══ Data
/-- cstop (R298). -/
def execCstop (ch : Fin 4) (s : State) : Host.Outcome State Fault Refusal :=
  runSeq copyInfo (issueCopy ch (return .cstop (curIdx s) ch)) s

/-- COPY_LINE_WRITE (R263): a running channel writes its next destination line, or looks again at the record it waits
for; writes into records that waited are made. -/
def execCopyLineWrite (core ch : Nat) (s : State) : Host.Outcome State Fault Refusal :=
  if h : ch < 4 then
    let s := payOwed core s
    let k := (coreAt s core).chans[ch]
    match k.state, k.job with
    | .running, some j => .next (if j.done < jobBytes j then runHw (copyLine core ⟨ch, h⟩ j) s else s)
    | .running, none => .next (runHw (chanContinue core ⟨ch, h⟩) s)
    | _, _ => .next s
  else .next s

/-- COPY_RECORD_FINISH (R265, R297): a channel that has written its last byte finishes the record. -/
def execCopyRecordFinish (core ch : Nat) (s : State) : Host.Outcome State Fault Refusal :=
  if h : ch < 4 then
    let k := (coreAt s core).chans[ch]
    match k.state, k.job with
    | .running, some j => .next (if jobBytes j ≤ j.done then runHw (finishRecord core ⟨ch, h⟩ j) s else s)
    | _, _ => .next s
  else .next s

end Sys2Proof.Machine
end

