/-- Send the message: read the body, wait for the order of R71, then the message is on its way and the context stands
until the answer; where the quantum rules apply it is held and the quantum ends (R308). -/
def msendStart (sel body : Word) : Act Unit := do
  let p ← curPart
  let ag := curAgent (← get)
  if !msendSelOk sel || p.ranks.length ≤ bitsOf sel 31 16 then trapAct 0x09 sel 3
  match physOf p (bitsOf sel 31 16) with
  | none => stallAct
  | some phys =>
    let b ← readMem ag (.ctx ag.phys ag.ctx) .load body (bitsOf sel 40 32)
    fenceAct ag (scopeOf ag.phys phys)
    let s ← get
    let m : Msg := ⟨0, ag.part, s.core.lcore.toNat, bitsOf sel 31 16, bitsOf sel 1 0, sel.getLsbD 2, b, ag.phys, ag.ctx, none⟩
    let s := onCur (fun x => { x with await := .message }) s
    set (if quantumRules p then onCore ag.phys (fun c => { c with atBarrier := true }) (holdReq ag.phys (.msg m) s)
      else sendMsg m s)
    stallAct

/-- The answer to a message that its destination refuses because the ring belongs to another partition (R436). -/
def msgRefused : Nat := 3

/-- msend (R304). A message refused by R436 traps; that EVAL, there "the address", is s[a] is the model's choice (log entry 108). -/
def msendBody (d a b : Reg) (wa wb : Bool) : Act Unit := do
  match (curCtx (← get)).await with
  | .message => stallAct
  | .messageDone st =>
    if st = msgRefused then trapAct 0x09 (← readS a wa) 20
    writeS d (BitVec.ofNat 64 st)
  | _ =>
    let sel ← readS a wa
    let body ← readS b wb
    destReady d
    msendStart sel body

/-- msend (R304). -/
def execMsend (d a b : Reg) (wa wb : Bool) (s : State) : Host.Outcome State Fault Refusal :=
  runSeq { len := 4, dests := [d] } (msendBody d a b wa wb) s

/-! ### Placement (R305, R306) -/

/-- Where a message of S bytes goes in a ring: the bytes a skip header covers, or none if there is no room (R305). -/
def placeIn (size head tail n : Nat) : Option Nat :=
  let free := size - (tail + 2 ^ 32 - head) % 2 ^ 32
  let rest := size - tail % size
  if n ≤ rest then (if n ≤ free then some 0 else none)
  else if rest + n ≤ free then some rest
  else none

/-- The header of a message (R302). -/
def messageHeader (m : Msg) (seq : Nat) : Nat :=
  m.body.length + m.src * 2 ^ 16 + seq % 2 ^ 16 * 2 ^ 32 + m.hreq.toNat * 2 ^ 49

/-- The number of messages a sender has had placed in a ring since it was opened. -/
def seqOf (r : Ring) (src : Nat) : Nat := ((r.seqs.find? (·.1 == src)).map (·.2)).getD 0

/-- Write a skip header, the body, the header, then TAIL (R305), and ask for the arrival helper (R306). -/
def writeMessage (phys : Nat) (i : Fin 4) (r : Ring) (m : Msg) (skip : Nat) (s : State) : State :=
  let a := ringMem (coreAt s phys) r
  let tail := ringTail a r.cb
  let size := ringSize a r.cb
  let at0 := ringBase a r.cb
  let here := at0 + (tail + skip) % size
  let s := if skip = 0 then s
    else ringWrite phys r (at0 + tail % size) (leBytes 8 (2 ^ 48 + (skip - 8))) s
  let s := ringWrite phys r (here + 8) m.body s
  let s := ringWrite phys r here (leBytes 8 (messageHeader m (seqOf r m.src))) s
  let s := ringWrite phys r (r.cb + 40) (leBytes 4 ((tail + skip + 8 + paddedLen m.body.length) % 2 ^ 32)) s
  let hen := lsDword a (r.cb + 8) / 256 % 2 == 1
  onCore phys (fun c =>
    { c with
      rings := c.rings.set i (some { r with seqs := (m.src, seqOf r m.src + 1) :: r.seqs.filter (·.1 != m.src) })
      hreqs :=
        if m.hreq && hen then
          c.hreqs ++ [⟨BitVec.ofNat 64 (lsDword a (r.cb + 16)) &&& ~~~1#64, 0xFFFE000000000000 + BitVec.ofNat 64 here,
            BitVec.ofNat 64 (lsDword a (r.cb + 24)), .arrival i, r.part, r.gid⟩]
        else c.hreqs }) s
════
- Aim of the task
Go back to the listing above. Copy word for word the lines from the one with "let sel ← readS a wa" through the one with "m.body.length + m.src", and nothing more.

- Solution to this exercise
    let sel ← readS a wa
    let body ← readS b wb
    destReady d
    msendStart sel body

/-- msend (R304). -/
def execMsend (d a b : Reg) (wa wb : Bool) (s : State) : Host.Outcome State Fault Refusal :=
  runSeq { len := 4, dests := [d] } (msendBody d a b wa wb) s

/-! ### Placement (R305, R306) -/

/-- Where a message of S bytes goes in a ring: the bytes a skip header covers, or none if there is no room (R305). -/
def placeIn (size head tail n : Nat) : Option Nat :=
  let free := size - (tail + 2 ^ 32 - head) % 2 ^ 32
  let rest := size - tail % size
  if n ≤ rest then (if n ≤ free then some 0 else none)
  else if rest + n ≤ free then some rest
  else none

/-- The header of a message (R302). -/
def messageHeader (m : Msg) (seq : Nat) : Nat :=
  m.body.length + m.src * 2 ^ 16 + seq % 2 ^ 16 * 2 ^ 32 + m.hreq.toNat * 2 ^ 49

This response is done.